DATA
/-! ### The configuration record -/

/-- Derived from R7, R8, R340 and R341: the machine takes one configuration record. Every parameter has its default in the default record, at which every
register's address is reached by an aligned access; a session is created with any record, and refused exactly when R8
refuses the record or load the image and entry; the session it creates holds that record, and no step, bus write, wait
of the timer or run changes it. (That the record stands in State is the model's form: DESIGN CHOICE, log entry 20.) -/
def Obligations.ConfigurationRecord : Prop :=
  (defaultConfig.xlen = 32 ∧ defaultConfig.nregs = 32 ∧ defaultConfig.ilen = 32 ∧
    defaultConfig.ramBase = 0x20000000 ∧ defaultConfig.ramSize = 0x00082000 ∧
    defaultConfig.loadAddr = defaultConfig.ramBase ∧
    defaultConfig.ioBase = 0x40000000 ∧ defaultConfig.ioSize = 0x10000000 ∧
    defaultConfig.gpioBase = 0x40028000 ∧ defaultConfig.gpioSize = 0x1000 ∧
    defaultConfig.numPins = 30 ∧ (∀ p, p < 30 → defaultConfig.gpioOff p = 0x004 + 8 * p) ∧
    defaultConfig.funcPwm = 4 ∧ defaultConfig.funcDio = 5 ∧ defaultConfig.funcNull = 31 ∧
    defaultConfig.pwmBase = 0x400A8000 ∧ defaultConfig.pwmSize = 0x1000 ∧
    defaultConfig.numSlices = 12 ∧ (∀ n, n < 12 → defaultConfig.pwmOff n = 0x0C + 0x14 * n) ∧
    defaultConfig.pwmEnOff = 0xF0 ∧ defaultConfig.pwmWrap = 0xFFFF ∧
    defaultConfig.timerBase = 0x400B0000 ∧ defaultConfig.timerSize = 0x1000 ∧
    defaultConfig.timerRawhOff = 0x24 ∧ defaultConfig.timerRawlOff = 0x28 ∧ defaultConfig.ticksPerInstr = 1) ∧
  (∀ a, isRegisterAddr defaultConfig a → Reachable defaultConfig a) ∧
  (∀ (c : Config) image entry, (∃ s, createSession c image entry = .ok s) ↔
    c.wf = true ∧ c.loadAddr + image.length ≤ c.ramBase + c.ramSize ∧ insideRam c entry .word) ∧
  (∀ c image entry s, createSession c image entry = .ok s → s.config = c ∧ s.Inv ∧ load c image entry = .ok s) ∧
  (∀ s t, step s = .next t → t.config = s.config) ∧
  (∀ s a w v t, memWrite s a w v = .ok t → t.config = s.config) ∧
  (∀ s target, (timerWaitUntil s target).config = s.config) ∧
  (∀ n s r t, run n s = .next (r, t) → t.config = s.config)
end

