-- ==== Sys2Proof/Laws/Controller.lean ====
section
/-! SUPPORT. The host's operations: what load can answer, the wait operation, and that the step count of a run decides
nothing a step does. -/

namespace Sys2Proof.Machine

/-! ### load -/

theorem load_ok {c : Config} {image : List Byte} {entry : Word} {s : State} (h : load c image entry = .ok s) :
    s = State.atReset c entry (Memory.ofImage c.loadAddr image) ∧ c.loadAddr + image.length ≤ c.ramEnd ∧
      c.ramBase ≤ entry.toNat ∧ entry.toNat + 4 ≤ c.ramEnd := by
  unfold load at h
  split at h
  · cases h
  · split at h
    · next h' => cases h; exact ⟨rfl, by omega, h'.1, h'.2⟩
    · cases h

theorem load_of_fits {c : Config} {image : List Byte} {entry : Word} (h : c.loadAddr + image.length ≤ c.ramEnd)
    (h1 : c.ramBase ≤ entry.toNat) (h2 : entry.toNat + 4 ≤ c.ramEnd) :
    load c image entry = .ok (State.atReset c entry (Memory.ofImage c.loadAddr image)) := by
  unfold load
  exact (if_neg (by omega)).trans (if_pos ⟨h1, h2⟩)

/-- A record is checked by name or admitted, exactly by its well-formedness (R8). -/
theorem check_ok_iff (c : Config) : c.check = .ok c ↔ c.wf = true := by
  unfold Config.check Config.wf
  cases h : ConfigClause.all.find? (fun k => !k.holds c) with
  | none => simpa [List.find?_eq_none] using h
  | some k =>
    have h1 := List.mem_of_find?_eq_some h
    have h2 := List.find?_some h
    simp only [reduceCtorEq, false_iff, List.all_eq_true]
    intro hall
    simp [hall k h1] at h2

theorem check_ok {c d : Config} (h : c.check = .ok d) : d = c ∧ c.wf = true := by
  have hd : d = c := by
    unfold Config.check at h
    split at h
    · cases h
    · exact (Except.ok.inj h).symm
  exact ⟨hd, (check_ok_iff c).1 (hd ▸ h)⟩

/-- What session creation can answer with a session: an admitted record, and what load gives. -/
theorem createSession_ok_iff {c : Config} {image : List Byte} {entry : Word} {s : State} :
    createSession c image entry = .ok s ↔ c.wf = true ∧ load c image entry = .ok s := by
  unfold createSession
  cases hc : c.check with
  | error k =>
    simp only [reduceCtorEq, false_iff]
    rintro ⟨hw, -⟩
    rw [(check_ok_iff c).2 hw] at hc
    cases hc
  | ok d =>
    obtain ⟨rfl, hw⟩ := check_ok hc
    cases hl : load d image entry <;> simp [hl, hw]

theorem readReg_atReset (c : Config) (entry : Word) (ram : Memory) (r : Reg) :
    (State.atReset c entry ram).readReg r = 0#32 := by
  unfold State.readReg
  split
  · rfl
  · simp [State.atReset]

theorem pinFunc_atReset (c : Config) (entry : Word) (ram : Memory) (p : Nat) :
    (State.atReset c entry ram).pinFunc p = c.nullCode := by
  simp only [State.pinFunc, State.atReset, List.getD_eq_getElem?_getD, List.getElem?_replicate]
  split <;> rfl

theorem shaped_atReset {c : Config} (hc : c.wf = true) (entry : Word) (ram : Memory) :
    (State.atReset c entry ram).Shaped :=
  ⟨hc, List.length_replicate, List.length_replicate, List.length_replicate, List.length_replicate⟩

/-! ### TimerWaitUntil -/

theorem timerWaitUntil_eq (s : State) (target : BitVec 64) :
    timerWaitUntil s target = { s with timer := if s.timer < target then target else s.timer } := by
  unfold timerWaitUntil
  split <;> rfl

/-! ### The step count -/

/-- A state with another step count. -/
def State.withCycles (s : State) (n : Nat) : State := { s with cycles := n }

@[simp] theorem withCycles_config (s : State) (n : Nat) : (s.withCycles n).config = s.config := rfl

theorem withCycles_writeReg (s : State) (n : Nat) (r : Reg) (v : Word) :
    (s.withCycles n).writeReg r v = (s.writeReg r v).withCycles n := by
  unfold State.writeReg
  split <;> rfl

theorem memRead_withCycles (s : State) (n : Nat) (a : Word) (w : Width) :
    memRead (s.withCycles n) a w = memRead s a w :=
  memRead_congr rfl rfl ⟨rfl, rfl, rfl, rfl⟩ rfl a w

theorem ioWrite_withCycles (s : State) (n : Nat) (r : IoReg) (v : Word) :
    ioWrite (s.withCycles n) r v = (ioWrite s r v).map (·.withCycles n) := by
  cases r with
  | gpioCtrl p => simp only [ioWrite, gpioWrite, withCycles_config, apply_ite (Option.map _)]; rfl
  | pwmCc slice =>
    simp only [ioWrite, levelWrite, show pwmAvailable (s.withCycles n) slice = pwmAvailable s slice from rfl]
    split <;> rfl
  | pwmEn => rfl
  | timeRawH => rfl
  | timeRawL => rfl

theorem memWrite_withCycles (s : State) (n : Nat) (a : Word) (w : Width) (v : Word) :
    memWrite (s.withCycles n) a w v = (memWrite s a w v).map (·.withCycles n) := by
  simp only [memWrite, ioWrite_withCycles, withCycles_config]
  cases admission s.config a w with
  | error e => rfl
  | ok r =>
    cases r with
    | ram => rfl
    | io =>
      simp only
      cases ioRegister s.config a.toNat w with
      | none => rfl
      | some r => cases h : ioWrite s r v <;> simp [h, Except.map]

theorem writeAndAdvance_withCycles (s : State) (n : Nat) (rd : Reg) (v : Word) {t : State}
    (h : writeAndAdvance rd v s = .next t) : writeAndAdvance rd v (s.withCycles n) = .next (t.withCycles n) := by
  cases h
  simp only [writeAndAdvance, withCycles_writeReg]
  rfl

theorem linkAndJump_withCycles (s : State) (n : Nat) (rd : Reg) (target : Word) {t : State}
    (h : linkAndJump rd target s = .next t) : linkAndJump rd target (s.withCycles n) = .next (t.withCycles n) := by
  cases h
  simp only [linkAndJump, withCycles_writeReg]
  rfl

theorem loadFrom_withCycles (s : State) (n : Nat) (i : Instr) (rd : Reg) (ea : Word) (w : Width) (f : Word → Word)
    {t : State} (h : loadFrom i rd ea w f s = .next t) :
    loadFrom i rd ea w f (s.withCycles n) = .next (t.withCycles n) := by
  unfold loadFrom at *
  rw [memRead_withCycles]
  cases hm : memRead s ea w with
  | ok v => rw [hm] at h; exact writeAndAdvance_withCycles _ _ _ _ h
  | error e => rw [hm] at h; cases h; rfl

theorem storeTo_withCycles (s : State) (n : Nat) (i : Instr) (ea : Word) (w : Width) (v : Word) {t : State}
    (h : storeTo i ea w v s = .next t) : storeTo i ea w v (s.withCycles n) = .next (t.withCycles n) := by
  unfold storeTo at *
  rw [memWrite_withCycles]
  cases hm : memWrite s ea w v with
  | ok u => rw [hm] at h; cases h; rfl
  | error e => rw [hm] at h; cases h; rfl

/-- No instruction reads or changes the step count. -/
theorem exec_withCycles (i : Instr) (s : State) (n : Nat) {t : State} (h : exec i s = .next t) :
    exec i (s.withCycles n) = .next (t.withCycles n) := by
  cases i
  case jal => exact linkAndJump_withCycles _ _ _ _ h
  case jalr => exact linkAndJump_withCycles _ _ _ _ h
  case lb => exact loadFrom_withCycles _ _ _ _ _ _ _ h
  case lh => exact loadFrom_withCycles _ _ _ _ _ _ _ h
  case lw => exact loadFrom_withCycles _ _ _ _ _ _ _ h
  case lbu => exact loadFrom_withCycles _ _ _ _ _ _ _ h
  case lhu => exact loadFrom_withCycles _ _ _ _ _ _ _ h
  case sb => exact storeTo_withCycles _ _ _ _ _ _ h
  case sh => exact storeTo_withCycles _ _ _ _ _ _ h
  case sw => exact storeTo_withCycles _ _ _ _ _ _ h
  case beq => cases h; rfl
  case bne => cases h; rfl
  case blt => cases h; rfl
  case bge => cases h; rfl
  case bltu => cases h; rfl
  case bgeu => cases h; rfl
  case ebreak => cases h; rfl
  all_goals exact writeAndAdvance_withCycles _ _ _ _ h

theorem fetch_withCycles (s : State) (n : Nat) : fetch (s.withCycles n) = fetch s := memRead_withCycles _ _ _ _

end Sys2Proof.Machine
end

WHAT YOU ARE ASKED TO DO
Each line of the entries holding the string "target" should be found and copied.

REPLY TO THE EXERCISE
  (∀ s target, (timerWaitUntil s target).config = s.config) ∧
theorem timerWaitUntil_eq (s : State) (target : BitVec 64) :
    timerWaitUntil s target = { s with timer := if s.timer < target then target else s.timer } := by
theorem linkAndJump_withCycles (s : State) (n : Nat) (rd : Reg) (target : Word) {t : State}
    (h : linkAndJump rd target s = .next t) : linkAndJump rd target (s.withCycles n) = .next (t.withCycles n) := by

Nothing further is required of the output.